Sur la question des violences sur les réseaux sociaux, le Président appelle à un encadrement renforcé, non seulement légal, mais aussi académique, moral et spirituel. Des initiatives comme les compétitions nationales de dissertation sont évoquées pour promouvoir l’esprit critique, le respect et les valeurs citoyennes auprès de la jeunesse. Mgr Sténio André, tout en partageant cette préoccupation, met en garde contre la tentation de blâmer systématiquement les institutions : « Il est facile de blâmer les autres, l’État, l’Église ou encore les associations ». Pour lui, Noël appelle d’abord à une remise en question personnelle et collective.
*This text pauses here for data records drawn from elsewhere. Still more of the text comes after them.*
-- ==== Sys2Proof/Machine/Sequence.lean ====
section
/-! DEFINITION. The sequences of the command processor: PARTITION (R327 to R330) and CHECKPOINT (R344 to R346). -/
namespace Sys2Proof.Machine

/-- The main clock in MHz (Table 0.1). -/
def mhz (n : Nat) : Nat := if n ≤ 4 then 1300 else if n ≤ 6 then 1100 else 950
/-- Main-clock cycles of a number of microseconds. -/
def State.cyclesOf (s : State) (us : Nat) : Nat := us * mhz s.stkN

/-! ### Draining (Table 12.3 step 1, R344 step 1) -/

/-- The launches a sequence has to see off the device. -/
def State.toDrain (s : State) : List Launch := s.launches.filter fun l => l.phase != .saved && s.affected l.z
/-- The launches of the affected strata, saved ones included, whose porter runs have not ended. -/
def State.runsToEnd (s : State) : List Launch := s.launches.filter fun l => s.affected l.z && s.runsOf l.ctag
/-- Launches that a drain can pre-empt and has not asked: gang members are not pre-empted for it (R416). -/
def State.canDrain (s : State) (l : Launch) : Bool := !(l.gang s) && s.canLeave l && !(s.pending.contains (.preempt, .launch l.id))
/-- Every launch to be drained that can be pre-empted is, and the porter runs of all end. -/
def State.drain (s : State) : State :=
  (s.toDrain.filter s.canDrain).foldl State.requestPreempt (s.runsToEnd.foldl (fun (s : State) l => s.endRuns l.ctag) s)
/-- Launches that run on: neither asked to leave nor leaving. -/
def State.runOn (s : State) : List Launch := s.toDrain.filter fun l => l.phase != .preempting && l.phase != .retiring && !(s.pending.contains (.preempt, .launch l.id))
/-- At the deadline, launches that run on are retired as failed. -/
def State.forceOut (s : State) (q : Sequence) : State :=
  { s.runOn.foldl State.failLaunch s with sequence := some { q with retired := q.retired + s.runOn.length } }
/-- The deadline of a sequence has passed. -/
def State.late (s : State) (q : Sequence) : Bool := q.deadline != 0 && decide (s.cyclesOf q.deadline ≤ s.clock - q.since)

/-- Step 1: drain, and at the deadline force out or roll back where launches run on. -/
def State.stepDrain (s : State) (q : Sequence) (back : State → Sequence → State) : State :=
  if s.toDrain.isEmpty && s.runsToEnd.isEmpty then { s with sequence := some { q with step := 2 } }
  else
    let s1 := s.drain
    if s1.late q && !s1.runOn.isEmpty then (if q.force then s1.forceOut q else back s1 q) else s1

/-! ### PARTITION -/

/-- The PARTITION_DONE record (Table 12.4). -/
def doneRecord (status oldn newn time : Nat) (q : Sequence) : Nat :=
  status + 2 ^ 8 * oldn + 2 ^ 12 * newn + 2 ^ 16 * (q.retired % 2 ^ 16) + 2 ^ 32 * (q.preempted % 2 ^ 16) + 2 ^ 48 * (min q.moved 65535) + 2 ^ 64 * (time % 2 ^ 64)
/-- Report a PARTITION: its event, then its completion. -/
def State.partitionDone (s : State) (k : HostCmd) (q : Sequence) (status oldn : Nat) : State :=
  let newn := if status = 0 then q.new else oldn
  (({ s with sequence := none, stkBusy := false, stkN := newn } : State).event (1 + 2 ^ 256 * doneRecord status oldn newn s.clock q)).finishCmd k (Failure.of status)
/-- Every leaf of a table and its subtables: the address it maps from, where its entry lies, and the leaf. -/
def State.leavesFrom (s : State) (va : Nat) : Nat → Nat → List (Nat × Nat × TLeaf)
  | 0, e => (List.range 32).filterMap fun i =>
      let at_ := entryAddr e + 16 * i
      let x := s.tableEntry at_
      if bits x 1 0 = 3 then some (va + i * 2 ^ 16, at_, leafOf x 0) else none
  | n + 1, e => (List.range 512).flatMap fun i =>
      let at_ := entryAddr e + 16 * i
      let x := s.tableEntry at_
      let v := va + i * 2 ^ levelSize (n + 1)
      if bits x 0 0 = 0 then [] else if bits x 1 1 = 1 then [(v, at_, leafOf x (n + 1))] else s.leavesFrom v n x
/-- The first page of 64 KiB mapped in a window of the strata `[lo, hi)`: its space, address, entry and leaf. -/
def State.windowPage (s : State) (lo hi : Nat) : Option (Nat × Nat × Nat × TLeaf) :=
  (List.range 65536).findSome? fun sp =>
    let e := s.tableEntry (s.mgmt.sptbase + 16 * sp)
    if bits e 0 0 = 0 then none
    else ((s.leavesFrom 0 3 e).find? fun p => p.2.2.size == 16 && (match windowOf p.2.2.page with | some (z, _) => decide (lo ≤ z) && decide (z < hi) | none => false)).map fun p => (sp, p)
/-- Move a window page to a near frame of its space (R329, R337); none when the near stack is empty. -/
def State.movePage (s : State) (p : Nat × Nat × Nat × TLeaf) : Option State :=
  match s.smrPop p.1 0 8 8 with
  | none => none
  | some (s1, dst) =>
    let e := s1.mem.read p.2.2.1 16
    some (({ s1 with mem := (s1.mem.copyRegion p.2.2.2.page dst 65536).write p.2.2.1 16 (bits e 7 0 + 2 ^ 16 * (dst / 2 ^ 8) + 2 ^ 56 * (e / 2 ^ 56)) } : State).purgePage p.1 p.2.1)
/-- An owned line on a stratum that is affected. -/
def State.ownsAffected (s : State) : Bool := s.owned.any fun o => s.affected (homePorter o.line / 64)
/-- Steps 3 to 5: windows appear and disappear, all zero; stations forget; the clock and STKROLE take their new values. -/
def State.changeRoles (s : State) (k : HostCmd) (q : Sequence) : State :=
  let m := (List.range 8).foldl (fun (m : Memory) z => if s.affected z then m.zero (sramBase z) (sramBase z + 0x1400_0000) else m) s.mem
  (({ s with mem := m } : State).purgeSpace true 0).partitionDone k q 0 s.stkN
def State.stepPartition (s : State) (k : HostCmd) (q : Sequence) : State :=
  if q.step = 1 then
    s.stepDrain q fun s q => s.partitionDone k q 3 s.stkN
  else
    let page := if s.stkN < q.new then s.windowPage (8 - q.new) (8 - s.stkN) else none
    match page with
    | some p =>
      if (pageLines p.2.2.2.page).any fun l => (s.ownerOf l).isSome then s
      else match s.movePage p with
        | some s1 => { s1 with sequence := some { q with moved := q.moved + 1 } }
        | none => s.partitionDone k q 2 s.stkN
    | none => if s.ownsAffected then s else s.changeRoles k q
def HostCmd.sequence (k : HostCmd) (x : Nat) (checkpoint : Bool) (now : Nat) : Sequence :=
  { uid := k.uid, checkpoint, step := 1, new := bits x 3 0, force := bits x 4 4 == 1, deadline := bits x 31 8, since := now, retired := 0, preempted := 0, moved := 0,
    dest := k.field 15 8 }
def State.runPartition (s : State) (k : HostCmd) : State :=
  let x := k.field 15 8
  if !k.started then
    if !(s.chosen k) then s
    else if badPartition x then
      ((s.startCmd k).event (1 + 2 ^ 256 * doneRecord 1 s.stkN s.stkN s.clock (k.sequence x false s.clock))).finishCmd k (Failure.of 1)
    else if bits x 3 0 = s.stkN then (s.startCmd k).finishCmd k (Failure.of 0)
    else { s.startCmd k with sequence := some (k.sequence x false s.clock), stkBusy := true }
  else match s.sequence with
    | some q => if q.uid = k.uid then s.stepPartition k q else s
    | none => s
def execCmdPartition : State → Out := onCommand .cmdPartition State.runPartition

/-! ### CHECKPOINT -/

/-- A region: KIND, INDEX, base and length (R345). -/
structure Region where
  kind : Nat
  index : Nat
  base : Nat
  len : Nat
  deriving DecidableEq, Repr
def State.regions (s : State) : List Region :=
  ((List.range 8).map fun z => ⟨0, z, z * 0x6_0000_0000, 0x6_0000_0000⟩) ++ ((List.range (8 - s.stkN)).map fun z => ⟨1, z, sramBase z, 0x1400_0000⟩) ++
    (List.range 32).map fun i => ⟨2, i, 0x100_0000_0000 + i * 0x18_0000_0000, 0x18_0000_0000⟩
/-- Lines of a region whose check value fails. -/
def Memory.badLines (m : Memory) (r : Region) : List Nat := (m.cv.filter fun e => decide (r.base ≤ e.1) && decide (e.1 < r.base + r.len)).map (·.1)
/-- A region record (Table 12.11). -/
def Memory.regionRecord (m : Memory) (r : Region) : List Byte :=
  let bad := m.badLines r
  bytesOf 64 (r.kind + 2 ^ 8 * r.index + 2 ^ 64 * r.base + 2 ^ 128 * r.len + 2 ^ 192 * (bad.length % 2 ^ 32) + 2 ^ 256 * bad.headD 0) ++ shake256 (m.bytes r.base r.len)
/-- The manifest without its signature (R346). -/
def State.manifest (s : State) : List Byte :=
  bytesOf 128 (0x4B43_4E47 + 2 ^ 32 + 2 ^ 40 * s.regions.length + 2 ^ 48 * roleMap s.stkN + 2 ^ 64 * (s.clock % 2 ^ 64) + 2 ^ 128 * natOf (edPublic (bytesOf 57 Config.deviceKey))) ++
    s.regions.flatMap s.mem.regionRecord
/-- Send a region out to host memory, which keeps no check values. -/
def Memory.sendOut (m : Memory) (src dst n : Nat) : Memory :=
  let k := m.copyRegion src dst n
  { k with ecc2 := k.ecc2.filter (fun w => !(decide (dst ≤ w) && decide (w < dst + n))), cv := sclear dst (dst + n) k.cv }
/-- Where the destination list has a region go in host memory, or the manifest after the last region (log 15). -/
def streamKey (list i : Nat) : Nat := hostKey (Config.streamDest list i)
/-- Bytes as DATA flits of a route, three lines each, each line with the check value it has (R228, R403, R404). `off` is the stream offset of the first. -/
def State.sendData (s : State) (route off : Nat) : Nat → List (Nat × Nat) → State
  | 0, _ => s
  | fuel + 1, ls =>
    if ls.isEmpty then s else
    let e := s.routeEntry route
    let sl := (ls.take 3).zipIdx.map fun x => (⟨x.1.1, crc16 (bytesOf 64 x.1.1) ^^^ x.1.2, off + 64 * x.2⟩ : FlitSlot)
    let dst := bits e 14 2
    let h : FlitHead := { type := 10, nslot := sl.length, dst, src := s.modnum, route := bits e 30 15 }
    (s.sendFlit dst (slotFlit h (s.lseq dst) sl)).sendData route (off + 192) fuel (ls.drop 3)
/-- A region goes out: to host memory, where a failing line is poisoned, or to peer storage. -/
def State.streamRegion (s : State) (list i off : Nat) (r : Region) : State :=
  match Config.streamRoute list i with
  | some h => s.sendData h off (r.len / 64) ((List.range (r.len / 64)).map fun k => (s.mem.read (r.base + 64 * k) 64, s.mem.cvOf (r.base + 64 * k)))
  | none =>
    (s.mem.badLines r).foldl (fun (s : State) l => s.poisonTo l (lineOf (streamKey list i + (l - r.base)))) { s with mem := s.mem.sendOut r.base (streamKey list i) r.len }
/-- The manifest follows to its own place. -/
def State.streamManifest (s : State) (list i off : Nat) (bs : List Byte) : State :=
  match Config.streamRoute list i with
  | some h => s.sendData h off bs.length ((List.range ((bs.length + 63) / 64)).map fun k => (natOf ((bs.drop (64 * k)).take 64), 0))
  | none => { s with mem := s.mem.put (putBytes (streamKey list i) bs) }
/-- Steps 3 and 4: the regions go out, the manifest follows, and service resumes. -/
def State.writeCheckpoint (s : State) (k : HostCmd) (q : Sequence) : State :=
  let rs := s.regions
  let man := s.manifest
  let s1 := rs.zipIdx.foldl (fun (s : State) x => s.streamRegion q.dest x.2 ((rs.take x.2).map fun r => r.len).sum x.1) s
  let s2 := s1.streamManifest q.dest rs.length (rs.map fun r => r.len).sum (man ++ edSign (bytesOf 57 Config.deviceKey) man)
  (({ s2 with sequence := none } : State).event 3).finishCmd k (Failure.of 0)
/-- Everything in the device has ended (R344 step 2). -/
def State.quiet (s : State) : Bool :=
  s.moves.isEmpty && s.owned.isEmpty && !(s.porters.any fun p => p.2.ctxs.any fun c => c.run.isSome) && !(s.cmds.any fun k => k.started && cmdInstr k.opcode == some .cmdCopy)
def State.stepCheckpoint (s : State) (k : HostCmd) (q : Sequence) : State :=
  if q.step = 1 then
    s.stepDrain q fun s _ => ({ s with sequence := none } : State).finishCmd k (Failure.of 3)
  else if s.quiet then s.writeCheckpoint k q
  else s
def State.runCheckpoint (s : State) (k : HostCmd) : State :=
  if !k.started then
    if !(s.chosen k) then s
    else if bits (k.field 23 16) 7 5 ≠ 0 ∨ bits (k.field 23 16) 63 32 ≠ 0 then (s.startCmd k).finishCmd k (Failure.of 1)
    else { s.startCmd k with sequence := some (k.sequence (k.field 23 16) true s.clock) }
  else match s.sequence with
    | some q => if q.uid = k.uid then s.stepCheckpoint k q else s
    | none => s
def execCmdCheckpoint : State → Out := onCommand .cmdCheckpoint State.runCheckpoint

end Sys2Proof.Machine
end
L’éducation et l’inclusion sociale sont également des priorités partagées. Mgr Durhône souligne la nécessité de réfléchir à « un projet éducatif au service de l’épanouissement de chaque enfant mauricien et qui ne laisse personne au bord du chemin ». Pour les évêques, la cohésion sociale repose sur la participation collective et sur la valorisation de la diversité religieuse, ethnique et culturelle, afin de construire une société plus juste, plus fraternelle et plus solidaire.
Optimisme et exigence de résultats : transformer l’espérance en action
Malgré la gravité des constats, les messages de fin d’année se rejoignent dans un refus du fatalisme. Dharam Gokhool se dit « résolument optimiste pour l’avenir », rappelant que « la résilience et le courage font partie de notre ADN national ». Il appelle à un leadership fondé sur « l’exemplarité, l’éthique et l’action », et souligne l’exigence d’obtenir « des résultats visibles et tangibles dans tout ce que nous entreprenons ».
Pour les évêques, l’espérance ne peut être dissociée de l’engagement. Mgr Durhône insiste sur la décision collective de « continuer à marcher ensemble » face aux défis sociaux et économiques, tandis que Mgr Sténio André souligne que chacun doit accepter sa part de responsabilité pour construire une société plus humaine et plus juste.
À travers ces messages, se dessine un tableau exigeant et réaliste : une société confrontée à de profondes fragilités, mais appelée, par la lucidité, l’action concrète et la responsabilité partagée, à transformer inquiétude et tensions en sursaut collectif et à faire de l’espérance un moteur de progrès durable.